[Supplied material]
-- ==== Sys2Proof/Machine/Loads.lean ====
section
/-! DEFINITION. The life of a load (05 R100, R104; 08 R180; 12 R260, R264, R266; 13 R271, R280 to R284; 18 R379, R387 to
R391; 21 R440; 24 R457): placing it, starting it, its sections and waves, its end, and the commands on it. -/

namespace Sys2Proof.Machine

/-- What every meaning answers. -/
abbrev LoadResult := Host.Outcome State Fault Refusal

/-! ## The end of a load -/

/-- A stream that loses the circuit of a load that has gone stops, and its issuing thread hears of it. -/
def State.cutStreams (s : State) (mine : Nat → Bool) : State :=
  s.cores.foldl (fun s (e : Nat × Core) => e.2.streams.foldl (fun s (t : Nat × Option Stream) => match t.2 with
    | some x =>
      if (mine x.key || mine x.ikey) && decide (x.st < 3) then
        (s.endStream e.1 t.1 x 3).tellIssuer e.1 x.cmd 0x16 x.cmd.blk
      else s
    | none => s) s) s

/-- What the end of a load changes of a slot: bindings to its circuits, its reports, an ERRINJ armed for it, and a wait for
it. -/
def Slot.loadGone (x : Slot) (l : Nat) (mine : Nat → Bool) : Slot :=
  let armed := bit x.errinj 0 && bits x.errinj 1 2 == 1 && bits x.errinj 48 16 == l
  let woken := x.wait == .cut l && x.st == .blockedWait
  { x with
    binds := x.binds.filter (fun b => match b.2 with | some y => !mine y.key | none => true),
    pend := x.pend.filter (fun p => p.src / 2 ^ 24 != l),
    errinj := if armed then setBits x.errinj 0 1 0 else x.errinj,
    st := if woken then .ready else x.st, wait := if woken then .cut 0 else x.wait }

/-- The identifier of a load retires: its circuits cease to be, with whatever is bound to them (12 R258; 18 R391, R471). -/
def State.retireLoad (s : State) (l : Nat) : State :=
  let mine := fun (k : Nat) => keyIsCircuit k && circuitLoad k == l
  let s := s.cutStreams mine
  { s with queues := s.queues.filter (fun e => !mine e.1),
           slots := s.slots.map (fun (e : Nat × Slot) => (e.1, e.2.loadGone l mine)) }.dropLoad l

/-- A load gives up its facets, its border circuits and its places in the save pools (05 R99; 13 R283). -/
def State.vacate (s : State) (l : Nat) : State :=
  match s.load l with
  | none => s
  | some x =>
    let s := s.unreserve l
    let s := { s with
      tiles := if x.st.holds then s.tiles.filter (fun e => !x.hasTile e.1) else s.tiles,
      borders := s.borders.filter (fun e => match e.2 with | some b => b.load != l | none => true) }
    match s.load l with
    | none => s
    | some y => (s.setLoad l { y with st := if y.st = .finished then .finished else .killed }).retireAll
[/Supplied material]
» **Action item**: Search the entries for the word "then". Copy each line where it appears.

» **Response box**:
      if (mine x.key || mine x.ikey) && decide (x.st < 3) then
    errinj := if armed then setBits x.errinj 0 1 0 else x.errinj,
    st := if woken then .ready else x.st, wait := if woken then .cut 0 else x.wait }
      tiles := if x.st.holds then s.tiles.filter (fun e => !x.hasTile e.1) else s.tiles,
    | some y => (s.setLoad l { y with st := if y.st = .finished then .finished else .killed }).retireAll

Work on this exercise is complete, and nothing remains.